Y Me?: They asked, and our dating columnist tries his best to give them the answers they need

Posted 8:05am on Wednesday, Feb. 01, 2012

I've maintained from the outset of this column that I'm not qualified to give advice on relationships. That being said, it's what I do every week. I'm just a normal (neurotic) guy, trying to share my thoughts (jaded world view) on how to build an honest (I advocate lying), lasting (all of my relationships fail) relationship, with someone you care about (want to have sex with). In that spirit, I thought I'd answer a couple of questions sent by readers.

Dear Yme?: Why do women always say they want a nice, honest, faithful, dependable man as a mate, but then they treat those kinds of guys like doormats and go for the jerk instead? I'm not a jerk. Should I pretend to be a jerk to fascinate the opposite sex? And is it psychically dangerous to go around pretending to be a jerk just to get laid?

Signed, Nice Guys Finish Last, 52, Fort Worth

Dear Nice Guys Finish Last,

You've touched on an age-old question: Do women prefer jerks over nice guys?

Women like confidence, and I think that accounts for the initial attraction. The reason women stay with jerks is because, at their hearts, women are caretakers and healers, and they want to be the one to "fix" a guy. This is, of course, a stupid idea, since most jerk-guys are also master manipulators and their confidence comes from a very insecure place.
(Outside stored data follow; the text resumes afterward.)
/-- Free amounts of cycles added to the cycle counts (log entry 12); `stall` is the row of Table 13-10 the engine waited in. -/
def Cycles.spend (y : Cycles) (n stall miss : Nat) : Cycles :=
  { y with
    sinceLoad := y.sinceLoad + n
    cycles := y.cycles + n
    stallDep := if stall = 1 || stall = 5 then y.stallDep + n else y.stallDep
    stallDram := if stall = 2 || stall = 3 then y.stallDram + n else y.stallDram
    stallPort := if stall = 6 then y.stallPort + n else y.stallPort
    stallAwait := if stall = 7 then y.stallAwait + n else y.stallAwait
    idle := if stall = 8 then y.idle + n else y.idle
    mispredict := y.mispredict + miss }

/-- The engine waits in a row of Table 13-10 (SEC_ENG_STATUS.STALL). -/
def Chip.stallEng (c : Chip) (k row : Nat) : Chip :=
  (c.modEng k (fun e => { e with state := .stalled, stall := row, cyc := e.cyc.spend c.freeNow row 0 })).useFree

/-- One architectural effect at its commit (R438). -/
def Chip.effect (c : Chip) (k : Nat) (x : Effect) : Chip :=
  match x with
  | .dram a bs => c.store a bs
  | .release p e => c.releaseJob k p e
  | _ => c.modEng k (fun e => e.apply x)

/-- Whether an effect stores to IMEM. -/
def storesImem (x : Effect) : Bool :=
  match x with
  | .mem a bs => regionOf a bs.length == .imem
  | _ => false

/-- The oldest instruction commits: its effects take place, the PC moves, and it is counted. A store to IMEM leaves an old copy
of the next instruction to be executed (R441). -/
def Chip.commitOne (c : Chip) (k : Nat) (q : QEntry) (last : Bool) : Chip :=
  let old := (c.engAt k).copiesAt q.next
  let c := q.effects.foldl (fun d x => d.effect k x) c
  let c := c.modEng k (fun e => { e with
    pc := q.next
    instret := e.instret + 1
    latched := if last && q.effects.any storesImem then some (q.next, old) else none })
  c.bump (R.SEC_ENG_CNT_INSTRET_INSTRET (k / 8) (k % 8)) 1

/-- R443: an exception is taken by the handler at ETVEC, or faults the engine. Taking DIV_ZERO sets DZ (R433). -/
def Chip.raiseExc (c : Chip) (k cause pc addr : Nat) : Chip :=
  let c := c.modEng k (fun e => { e with
    epc := pc, ecause := cause, eaddr := addr
    flags := if cause = 0x06 then { e.flags with dz := true } else e.flags
    stream := false, latched := none })
  let e := c.engAt k
  if e.etvec != 0 && handlerAllowed cause && !e.inHandler then
    c.modEng k (fun e => { e with inHandler := true, pc := e.etvec, state := .running, stall := 0 })
  else
    (c.modEng k (fun e => { e with
      state := .faulted, stall := 0, pc := pc, faultCause := cause, faultEpc := pc, faultAddr := addr })).bump
      (R.SEC_CL_CNT_FAULTS_FAULTS (k / 8)) 1

/-- The held jobs of squashed entries are cancelled (R450). -/
def Chip.squashJobs (c : Chip) (k : Nat) (qs : List QEntry) : Chip :=
  qs.foldl (fun d q => q.effects.foldl (fun e x =>
    match x with
    | .release p n => e.squashJob k p n
    | _ => e) d) c

/-- Uncommitted instructions squashed, with their jobs (R442, R450, R452). -/
def Chip.squash (c : Chip) (k : Nat) (qs : List QEntry) : Chip :=
  let c := (c.squashJobs k qs).modEng k (fun e => { e with queue := [] })
  if qs.isEmpty then c else c.bump (R.SEC_ENG_CNT_SQUASHED_SQUASHED (k / 8) (k % 8)) qs.length

/-- R438, R442: the commit queue drains in order until an entry waits for DRAM or raises an exception. -/
def Chip.drain (c : Chip) (k : Nat) : List QEntry → Chip
  | [] => c.modEng k (fun e => { e with queue := [] })
  | q :: rest =>
    match q.load with
    | some _ => c.modEng k (fun e => { e with queue := q :: rest })
    | none =>
      match q.exc with
      | some x => (c.squash k rest).raiseExc k x.1 q.pc x.2
      | none => Chip.drain (c.commitOne k q rest.isEmpty) k rest

/-- An instruction enters the commit queue behind its elders; `miss` is the refetch it costs (R438, R440). -/
def Chip.issue (c : Chip) (k : Nat) (q : QEntry) (miss : Nat) : Chip :=
  let c := (c.modEng k (fun e => { e with
    state := .running, stall := 0, latched := none, cyc := e.cyc.spend c.freeNow 0 miss })).useFree
  c.drain k ((c.engAt k).queue ++ [q])

/-- What an instruction does, given the engine as it sees it: its effects and next PC, an exception, or a DRAM load. -/
structure Plan where
  effects : List Effect := []
  next : Nat
  exc : Option (Nat × Nat) := none
  load : Option DramLoad := none
  miss : Nat := 0

/-- The exception of a plan. -/
def Plan.raise (pc cause addr : Nat) : Plan := { next := pc, exc := some (cause, addr) }

/-- Whether an engine can execute the word `w` next: it runs, and the fetch gives the word. -/
def Eng.ready (e : Eng) (w : Word32) : Bool := (e.state == .running || e.state == .stalled) && e.fetches w

/-- An instruction executes: it stalls while an operand waits for DRAM or the commit queue is full, otherwise its plan enters the
queue. Nothing happens unless the engine runs and fetches this word. -/
def Chip.execWord (c : Chip) (k : Nat) (w : Word32) (srcs : List Nat) (plan : Eng → Nat → Plan) : Chip :=
  let e := c.engAt k
  if e.ready w then
    if 16 ≤ e.queue.length then c.stallEng k 3
    else if srcs.any e.awaits then c.stallEng k 2
    else
      let pc := e.fetchPc
      let p := plan e.view pc
      c.issue k ⟨pc, p.next, p.load, p.exc, p.effects⟩ p.miss
  else c

/-- The PC plus 4. -/
def pcNext (pc : Nat) : Nat := pc + 4

/-- A result written, with its flags when they are written. -/
def aluPlan (e : Eng) (pc xd : Nat) (r : AluRes) (writeFlags : Bool) : Plan :=
  let f := if writeFlags then e.flags.after r else { e.flags with dz := e.flags.dz || r.divZero }
  { effects := [.reg xd r.val] ++ (if writeFlags || r.divZero then [.flags f] else []), next := pcNext pc }

/-- ALU (R430 to R433). -/
def aluOf (w : Word32) (e : Eng) (pc : Nat) : Plan :=
  match aluFn (fnOf w) (e.reg (xaOf w)) (e.reg (xbOf w)) with
  | none => .raise pc 0x01 0
  | some r =>
    if r.divZero && e.flags.dze then .raise pc 0x06 0
    else aluPlan e pc (xdOf w) r (sOf w || alwaysFlags (fnOf w))

/-- The result of an immediate instruction (R429, R433). -/
def immRes (w : Word32) (a : Word64) : AluRes :=
  match opOf w with
  | 0x02 => aluAdd a (sext w 15)
  | 0x03 => { val := a &&& zext w 15 }
  | 0x04 => { val := a ||| zext w 15 }
  | 0x05 => { val := a ^^^ zext w 15 }
  | 0x06 => { val := aluSll a (fld w 0 15) }
  | 0x07 => { val := aluSrl a (fld w 0 15) }
  | 0x08 => { val := aluSra a (fld w 0 15) }
  | 0x09 => aluMul a (sext w 15)
  | _ => aluSub a (sext w 15)

/-- An immediate instruction: ADDI to MULI and CMPI. -/
def immOf (w : Word32) (e : Eng) (pc : Nat) : Plan := aluPlan e pc (xdOf w) (immRes w (e.reg (xaOf w))) (sImm w)

/-- A row of the table that executes a legal word of one opcode. -/
def Chip.row (c : Chip) (n e : Nat) (w : Word32) (ok : Bool) (srcs : List Nat) (plan : Eng → Nat → Plan) : Chip :=
  if ok && legalWord w then c.execWord (engKey n e) w srcs plan else c

/-- ALU. -/
def alu (n e : Nat) (w : Word32) (c : Chip) : Chip := c.row n e w (opOf w == 0x01) [xaOf w, xbOf w] (aluOf w)
/-- ADDI. -/
def addi (n e : Nat) (w : Word32) (c : Chip) : Chip := c.row n e w (opOf w == 0x02) [xaOf w] (immOf w)
/-- ANDI. -/
def andi (n e : Nat) (w : Word32) (c : Chip) : Chip := c.row n e w (opOf w == 0x03) [xaOf w] (immOf w)
/-- ORI. -/
def ori (n e : Nat) (w : Word32) (c : Chip) : Chip := c.row n e w (opOf w == 0x04) [xaOf w] (immOf w)
/-- XORI. -/
def xori (n e : Nat) (w : Word32) (c : Chip) : Chip := c.row n e w (opOf w == 0x05) [xaOf w] (immOf w)
/-- SLLI. -/
def slli (n e : Nat) (w : Word32) (c : Chip) : Chip := c.row n e w (opOf w == 0x06) [xaOf w] (immOf w)
/-- SRLI. -/
def srli (n e : Nat) (w : Word32) (c : Chip) : Chip := c.row n e w (opOf w == 0x07) [xaOf w] (immOf w)
/-- SRAI. -/
def srai (n e : Nat) (w : Word32) (c : Chip) : Chip := c.row n e w (opOf w == 0x08) [xaOf w] (immOf w)
/-- MULI. -/
def muli (n e : Nat) (w : Word32) (c : Chip) : Chip := c.row n e w (opOf w == 0x09) [xaOf w] (immOf w)
/-- CMPI. -/
def cmpi (n e : Nat) (w : Word32) (c : Chip) : Chip := c.row n e w (opOf w == 0x0A) [xaOf w] (immOf w)
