/-- Values whose sum may not pass a limit: the first offending one is that at which the sum passes it (log entry 89). -/
def sumConds (sec limit : Nat) (l : List (Nat × Nat)) : List ImgCond :=
  (List.range l.length).map (fun k => (sec, (l.getD k (0, 0)).1, decide (sumOf ((l.take (k + 1)).map (·.2)) ≤ limit)))

/-- R45. -/
def ImageData.poolConds (i : ImageData) (p t : DirEnt) : List ImgCond :=
  let sum := fun (k limit : Nat) (f : PoolEnt → Nat) =>
    sumConds p.idx limit ((List.range i.pools.length).map (fun n => (p.ofs + 0xC0 + 16 * n + k, f (i.pools.getD n {}))))
  sum 0 32 (·.minDge) ++ sum 1 64 (·.minCpe) ++ sum 2 48 (·.minCmp) ++ sum 3 48 (·.minDcmp) ++
  i.tenants.map (fun e => (t.idx, t.ofs + 32 * e.1 + 1,
    i.clusters.any (fun x => x.pool == e.2.pool) && decide (1 ≤ (i.pools.getD e.2.pool {}).weight)))

/-- R46. -/
def ImageData.tenantConds (i : ImageData) (t : DirEnt) : List ImgCond :=
  let sum := fun (k limit : Nat) (f : Tenant → Nat) => sumConds t.idx limit (i.tenants.map (fun e => (t.ofs + 32 * e.1 + k, f e.2)))
  let wb := ((i.carve.find? (fun r => r.typ == 1)).map (·.size)).getD 0
  let defined := fun (c : Nat) => (i.layout.getD c {}).kind != 0
  [(t.idx, t.ofs, (i.tenant 0).valid)] ++ sum 2 65536 (·.maxQp) ++ sum 4 4096 (·.maxNs) ++ sum 0x14 (wb / 0x100000) (·.wrbufMib) ++
  i.tenants.flatMap (fun e =>
    let o := t.ofs + 32 * e.1
    let x := e.2
    [(t.idx, o + 6, bitOf x.clsMask x.defCls)] ++
    (List.range 32).map (fun c => (t.idx, o + 8 + c / 8, !bitOf x.clsMask c || (defined c && ((i.layout.getD c {}).kind != 4 || x.priv)))) ++
    [(t.idx, o + 0xE, i.tenants.all (fun f => decide (e.1 ≤ f.1) || x.keyCount == 0 || f.2.keyCount == 0 ||
       decide (f.2.keyBase + f.2.keyCount ≤ x.keyBase) || decide (x.keyBase + x.keyCount ≤ f.2.keyBase)))])

/-- R47. -/
def ImageData.layoutConds (i : ImageData) (l : DirEnt) : List ImgCond :=
  (List.range 32).map (fun c =>
    let w := (i.layout.getD c {}).width
    (l.idx, l.ofs + 16 * c, w == 0 || (List.range 8).any (fun k => decide (w ≤ (i.cohort k).length))))

/-- The CARVEOUT entries that are used, each with its offset in the image. -/
def carveEnts (bs : List Byte) (c : DirEnt) : List (Nat × Region) :=
  ((List.range 16).map (fun r =>
    let o := c.ofs + 32 * r
    (o, (⟨numAt bs o 1, numAt bs (o + 8) 8, numAt bs (o + 16) 8, numAt bs (o + 24) 4⟩ : Region)))).filter (fun e => e.2.typ != 0)
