-- ==== Sys2Proof/Machine/Recorder.lean ====
section
/-!
DEFINITION. The event recorder (chapter 19, R571 to R588, R594, R625): areas, fallback store, buckets, freezes, summaries.
-/
namespace Sys2Proof.Machine

/-- The first slot of area C; area G holds the slots below (R574). -/
def areaC : Nat := 58982
/-- The slots of area C (R575). -/
def areaCSize : Nat := 6554

/-- RATE of a code: what software set, or the default of Table 19-3. -/
def Bucket.rateOf (b : Bucket) (sev : Nat) : Nat :=
  if b.set then b.rate else [100, 200, 1000, 1000].getD sev 0

/-- BURST of a code. -/
def Bucket.burstOf (b : Bucket) (sev : Nat) : Nat :=
  if b.set then b.burst else [1000, 2000, 10000, 6554].getD sev 0

/-- The floor of RATE and BURST (Table 19-3). -/
def bucketFloor (sev : Nat) : Nat × Nat := [(0, 0), (0, 0), (1, 1), (10, 100)].getD sev (0, 0)

/-- Tokens (times 10^9) missing from a full bucket at a moment. -/
def Bucket.spentAt (b : Bucket) (sev now : Nat) : Nat := b.spent - b.rateOf sev * (now - b.stamp)

/-- The bucket of a code. -/
def Chip.bucket (c : Chip) (code : Nat) : Bucket := Sparse.get {} c.evr.buckets code

/-- The bucket of a code replaced. -/
def Chip.setBucket (c : Chip) (code : Nat) (b : Bucket) : Chip :=
  { c with evr := { c.evr with buckets := Sparse.set {} c.evr.buckets code b } }

/-- R584: setting a cause sends one message; a cause already set sends none. -/
def Chip.evrCause (c : Chip) (n : Nat) : Chip :=
  if c.bit R.EVR_IRQ_STATUS_CAUSES n then c
  else (c.raise R.EVR_IRQ_STATUS_CAUSES n).blockCause R.EVR_IRQ_IRQ_EN R.EVR_IRQ_VECTOR

/-- After a record is written: the count, NEW at THRESH records (R584), and for a Critical record PENDING (R585) and CRIT. -/
def Chip.afterWrite (c : Chip) (r : EvRecord) : Chip :=
  let c := c.bump R.EVR_CNT_WRITTEN_WRITTEN 1
  let n := c.evr.newCount + 1
  let c := { c with evr := { c.evr with newCount := n } }
  let c := if c.get R.EVR_IRQ_THRESH ≤ n then c.evrCause 0 else c
  if r.severity = 3 then (c.set R.EVR_ALERT_PENDING 1).evrCause 1 else c

/-- R583: a record written to an area is copied into the export FIFO, or counted as lost. -/
def Chip.exportRecord (c : Chip) (r : EvRecord) : Chip :=
  if c.on R.EVR_CTRL_EXPORT then
    if c.evr.exportFifo.length < 64 then { c with evr := { c.evr with exportFifo := c.evr.exportFifo ++ [r] } }
    else c.bump R.EVR_CNT_EXPORT_LOST_EXPORT_LOST 1
  else c

/-- An entry of the fallback store. -/
def Chip.fbEntry (c : Chip) (i : Nat) : Option EvRecord := Sparse.get none c.evr.fallback i

/-- An entry of the fallback store written. -/
def Chip.setFb (c : Chip) (i : Nat) (r : EvRecord) : Chip :=
  { c with evr := { c.evr with fallback := Sparse.set none c.evr.fallback i (some { r with phase := 1 }) } }

/-- How long ago a record was numbered, by SEQ mod 2^40 (R572). -/
def Chip.seqAge (c : Chip) (r : EvRecord) : Nat := (c.get R.EVR_SEQ_SEQ + 2 ^ 40 - r.seq) % 2 ^ 40

/-- Of the ring entries listed, the one whose record is oldest among those that `p` accepts. -/
def Chip.oldestFb (c : Chip) (p : EvRecord → Bool) : Option Nat :=
  ((List.range 63).map (· + 1)).foldl (fun best i =>
    match c.fbEntry i with
    | none => best
    | some r =>
      if p r then
        match best.bind c.fbEntry with
        | none => some i
        | some b => if c.seqAge b < c.seqAge r then some i else best
      else best) none

/-- The first empty ring entry. -/
def Chip.freeFb (c : Chip) : Option Nat := ((List.range 63).map (· + 1)).find? (fun i => (c.fbEntry i).isNone)

/-- NEXT and COUNT of EVR_FB_STATUS after a write. -/
def Chip.fbPointers (c : Chip) : Chip :=
  let used := ((List.range 64).filter (fun i => (c.fbEntry i).isSome)).length
  let next := (c.freeFb.orElse (fun _ => c.oldestFb (fun _ => true))).getD 1
  (c.set R.EVR_FB_STATUS_COUNT used).set R.EVR_FB_STATUS_NEXT next

/-- R587: a numbered record put into the ring of the fallback store; none of its rules changes the count or SEQ. -/
def Chip.fbPlace (c : Chip) (r : EvRecord) : Chip :=
  match c.freeFb with
  | some i => (c.setFb i r).fbPointers
  | none =>
    match c.oldestFb (fun e => if r.severity = 3 then true else decide (e.severity < 3)) with
    | some i => (c.setFb i r).fbPointers
    | none => c

/-- Whether the ring takes a record: Info and Notice never, Error unless all 63 entries are Critical (R587). -/
def Chip.fbTakes (c : Chip) (r : EvRecord) : Bool :=
  r.severity == 3 || (r.severity == 2 && (c.freeFb.isSome || (c.oldestFb (fun e => decide (e.severity < 3))).isSome))

/-- A record numbered with the next SEQ (R572). -/
def Chip.numbered (c : Chip) (r : EvRecord) : EvRecord := { r with seq := c.get R.EVR_SEQ_SEQ }

/-- SEQ stepped; it wraps at 2^40. -/
def Chip.stepSeq (c : Chip) : Chip := c.bump R.EVR_SEQ_SEQ 1

/-- A record written to the fallback store in fallback. -/
def Chip.writeFallback (c : Chip) (r : EvRecord) : Chip :=
  if c.fbTakes r then (c.stepSeq.fbPlace (c.numbered r)).afterWrite r
  else if r.severity = 2 then c.bumpHold R.EVR_FB_STATUS_DROPPED 1
  else c

/-- A slot of the recorder written. -/
def Chip.putSlot (c : Chip) (slot : Nat) (r : EvRecord) : Chip :=
  { c with evr := { c.evr with
      slots := Sparse.set none c.evr.slots slot (some r)
      damaged := c.evr.damaged.filter (· != slot) } }
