-- ==== Sys2Proof/Machine/Power.lean ====
section
/-!
DEFINITION. The Nightwatch, the pins, the flush, Dusk, the wake sources and the thermal governor (R28, R170, R171, R496 to R519, R602 to
R609).
-/
namespace Sys2Proof.Machine

/-! ### The Nightwatch -/

/-- The extra nanosecond of a tick: 37 ticks of every 64 take it, and which they are is free (R28, log entry 4). -/
def Chip.tickExtra (c : Chip) : Nat :=
  let left := 64 - c.pwr.nightTicks
  let need := 37 - c.pwr.nightExtra
  if need = 0 then 0 else if left ≤ need then 1 else c.freeNow % 2

/-- NIGHTWATCH_TICK (R28): in Night, and while the head holds itself in reset. -/
def nightwatchTick (c : Chip) : Chip :=
  if c.pwr.mode ≠ .night && c.pwr.mode ≠ .held then c
  else
    let x := c.tickExtra
    let t := c.pwr.nightTicks + 1
    let ms := if c.pwr.mode = .night then (c.now + 30517 + x - c.pwr.nightAt) / 1000000 - (c.now - c.pwr.nightAt) / 1000000 else 0
    let c := { c.useFree with pwr := { c.pwr with nightTicks := t % 64, nightExtra := if t = 64 then 0 else c.pwr.nightExtra + x } }
    (c.bump R.GLB_TIME_TIME (30517 + x)).bump R.PWR_CNT_NIGHT_MS_NIGHT_MS ms

/-- POR_N_ASSERT (R606). -/
def porNAssert (c : Chip) : Chip := let c := c.coldReset; { c with pwr := { c.pwr with porN := false, pwrReq := false } }

/-- NIGHTWATCH_SUPPLY_LOSS (R547). -/
def nightwatchSupplyLoss (c : Chip) : Chip := let c := c.coldReset; { c with pwr := { c.pwr with pwrReq := false } }

/-- CRYSTAL_RUNNING (R602, R508). -/
def crystalRunning (c : Chip) : Chip :=
  if c.pwr.mode ≠ .coldReset then c
  else
    let c := { c with pwr := { c.pwr with porN := true } }
    if c.pwr.highest < -40 then { c with pwr := { c.pwr with wakeHeld := true } } else c.beginDawn true

/-- HEAD_SEL_SAMPLE (R607): once after a cold reset. -/
def headSelSample (pos : Bool) (c : Chip) : Chip :=
  if c.pwr.sampled then c else ({ c with pwr := { c.pwr with sampled := true } } : Chip).setFlag R.GLB_HEAD_POS pos

/-- NIGHTWATCH_SENSOR_CHECK (R508, R517). -/
def nightwatchSensorCheck (highest : Int) (c : Chip) : Chip :=
  if c.awake then c
  else
    let c := { c with pwr := { c.pwr with highest := highest } }
    if !c.pwr.wakeHeld || decide (highest < -40) then c
    else if c.pwr.mode = .coldReset then c.beginDawn true
    else
      let own := c.get R.PWR_WAKE_CAUSE_CAUSE / 4 != 0 && !c.bit R.PWR_WAKE_CAUSE_CAUSE 0 && !c.bit R.PWR_WAKE_CAUSE_CAUSE 1
      let link := if c.epc.perstLow then LinkState.down else .training
      (({ c with epc := { c.epc with link := link } } : Chip).driveWake (if own then 2 else 0)).beginDawn false

/-! ### Resets by pin -/

/-- SYS_RST_N_ASSERT (R548, R606). -/
def sysRstNAssert (c : Chip) : Chip :=
  match c.pwr.mode with
  | .coldReset => c
  | .night => c.warmReset
  | .held => match c.pwr.hold with
    | .trip => if c.pwr.highest < 125 then c.warmReset else c
    | .flushed | .rom => c.warmReset
    | _ => c
  | _ => if c.mayFlush && (c.isDay || c.ing.writes.any (·.exposed) || decide (0 < c.unvaulted)) then c.startFlush 1 else c.warmReset

/-- RESET_WARM (R548): accepted only while the head is drained (R525). -/
def Chip.drained (c : Chip) : Bool :=
  c.get R.PWR_STATUS_PHASE == 5 || c.on R.GLB_STATUS_LOADER_ONLY || !c.on R.GLB_STATUS_IMAGE_ACTIVE

/-- A refused BOOT command. -/
def Chip.bootRefuse (c : Chip) : Chip := (c.set R.BOOT_STATUS_REFUSED 1).refusedCommand R.BOOT_CMD_CMD

/-- BOOT_CMD RESET_WARM (R548). -/
def resetWarm (c : Chip) : Chip := if c.drained then c.warmReset else c.bootRefuse

/-- PWRGD_RISE (R603, R605). -/
def pwrgdRise (c : Chip) : Chip :=
  let c := { c with pwr := { c.pwr with pwrgd := true } }
  if c.pwr.mode = .dawn && c.pwr.dawnStep = 1 then if c.pwr.pwrReq then c.startPlls else c
  else if c.pwr.mode = .held && c.pwr.hold = .pwrgd then c.beginDawn false
  else c

/-- PWRGD_FALL (R605): a head fault that keeps no DRAM content; a fourth within an hour holds the head (R592). -/
def pwrgdFall (c : Chip) : Chip :=
  let was := c.pwr.pwrgd
  let c := { c with pwr := { c.pwr with pwrgd := false } }
  if !c.pwr.pwrReq || !was then c
  else if !c.awake then { c with mem := { c.mem with contentKept := false } }
  else
    let cause := c.freeNow
    let hadPeer := c.zbl.state == .inService
    let c := (c.useFree.writeFallback (c.record 0x002 0 0 cause 0 0)).goQuiet
    let c := if hadPeer then { c with ing := { c.ing with vault := { c.ing.vault with mark := .superseded } } } else c
    let times := (c.now :: c.pwr.faultTimes).filter (fun t => decide (c.now < t + 3600000000000))
    let fourth := decide (4 ≤ times.length)
    let c := (c.resetBlocks).holdReset (if fourth then .faults else .pwrgd) fourth
    { c with
      mem := { c.mem with contentKept := false, opened := false }
      cpe := { c.cpe with instPending := true }
      pwr := { c.pwr with faultTimes := times, faultCause := cause + 1 } }

/-! ### Hold-up and the flush -/

/-- PWR_RESULT set with a code, and its message (Table 16-9). -/
def Chip.pwrEnd (c : Chip) (code : Nat) : Chip :=
  c.postResult R.PWR_RESULT_VALID [(R.PWR_RESULT_CODE, code)]

/-- Dusk ends and the head is in Day again. -/
def Chip.backToDay (c : Chip) : Chip := ({ c with pwr := { c.pwr with mode := .day } } : Chip).set R.PWR_STATUS_PHASE 0

/-- HOLDUP_N_FALL (R170, R171, R506). -/
def holdupNFall (c : Chip) : Chip :=
  let c := { c with pwr := { c.pwr with holdupN := false, holdupAt := none } }
  if !c.mayFlush then c
  else
    let c := if c.pwr.mode = .dusk then c.backToDay.pwrEnd 2 else c
    let c := if c.pwr.flushing && c.ing.flushSealed then { c with pwr := { c.pwr with flushing := false } } else c
    c.startFlush 0

/-- HOLDUP_N_RISE (R171, R609). -/
def holdupNRise (c : Chip) : Chip := { c with pwr := { c.pwr with holdupN := true, holdupAt := if c.pwr.holdupN then c.pwr.holdupAt else some c.now } }

/-- Whether HOLDUP_N is high and has been for 1 ms. -/
def Chip.holdupGood (c : Chip) : Bool := c.pwr.holdupN && (match c.pwr.holdupAt with
  | some t => decide (t + 1000000 ≤ c.now)
  | none => true)

/-- R415: what a head that departs sends last: DEPART with the strings it releases. -/
def Chip.sendDepart (c : Chip) : Chip :=
  if !c.peerIn then c
  else
    let c := (c.sendAck 0).notice 4 c.ownedStrings
    (((List.range 16).filter c.ownsStr).foldl (fun d s => d.disownString s) c).breakSession

/-- FLUSH_SEAL (R170 step 7, R171, R517, R548). -/
def flushSeal (c : Chip) : Chip :=
  if !c.pwr.flushing || c.ing.flushSealed then c
  else
    let c := c.sealVault
    if c.pwr.afterFlush = 0 && c.pwr.holdupN then c
    else
      let c := c.sendDepart
      match c.pwr.afterFlush with
      | 0 => c.holdReset .flushed false
      | 1 => c.warmReset
      | _ => c.holdReset .trip true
The idea that you are just a hapless sweetheart is probably a myth. Chances are, you don't want to risk being rejected. Jerks don't care about rejection -- as I've elaborated in past columns, it's a numbers game to them.

To answer the second part of your question, yes, it is a dangerous game to pretend to be a jerk just to get laid. I'm not suggesting you shouldn't create a character, I just think that character should be a more confident version of yourself, not a jerk.

Women are more likely to fall for a guy who pursues them, not the wallflower who can't drum up a little machismo. Take a long, hard look in the mirror, and take some responsibility for your own happiness. And stop blaming women for being women.

Dear Yme?: My boyfriend and his friends always joke around, and act like homosexuals. Sometimes, after a few drinks, I think they take it way too far. Is this normal behavior? And how can I put a stop to it?

Signed, Not What I Signed Up For, 23, Fort Worth

Dear Not What I Signed Up For,

There are a lot of possible explanations for that behavior. I don't think they are gay, but I also don't believe that sexuality is that black and white. I think it's a sliding scale. Maybe they are just too scared to confront their own sexual identities and compensate by acting stereotypically homosexual. This kind of behavior is offensive and juvenile. I think it's perfectly normal for them to explore their sexual identities, but they should do it without marginalizing gay people.

I don't know that there's a way to stop it, but I would certainly let them know you find it offensive. Maybe they'll grow out of it. Maybe they'll just give in to their urges and end up in a pile of man-flesh. The best thing you can do is be open about it, and try to start an honest dialogue. And if you really have questions as to which team your boyfriend bats for, try buying a sex toy and offer to give him what he seems to want. You'll find out a lot about him.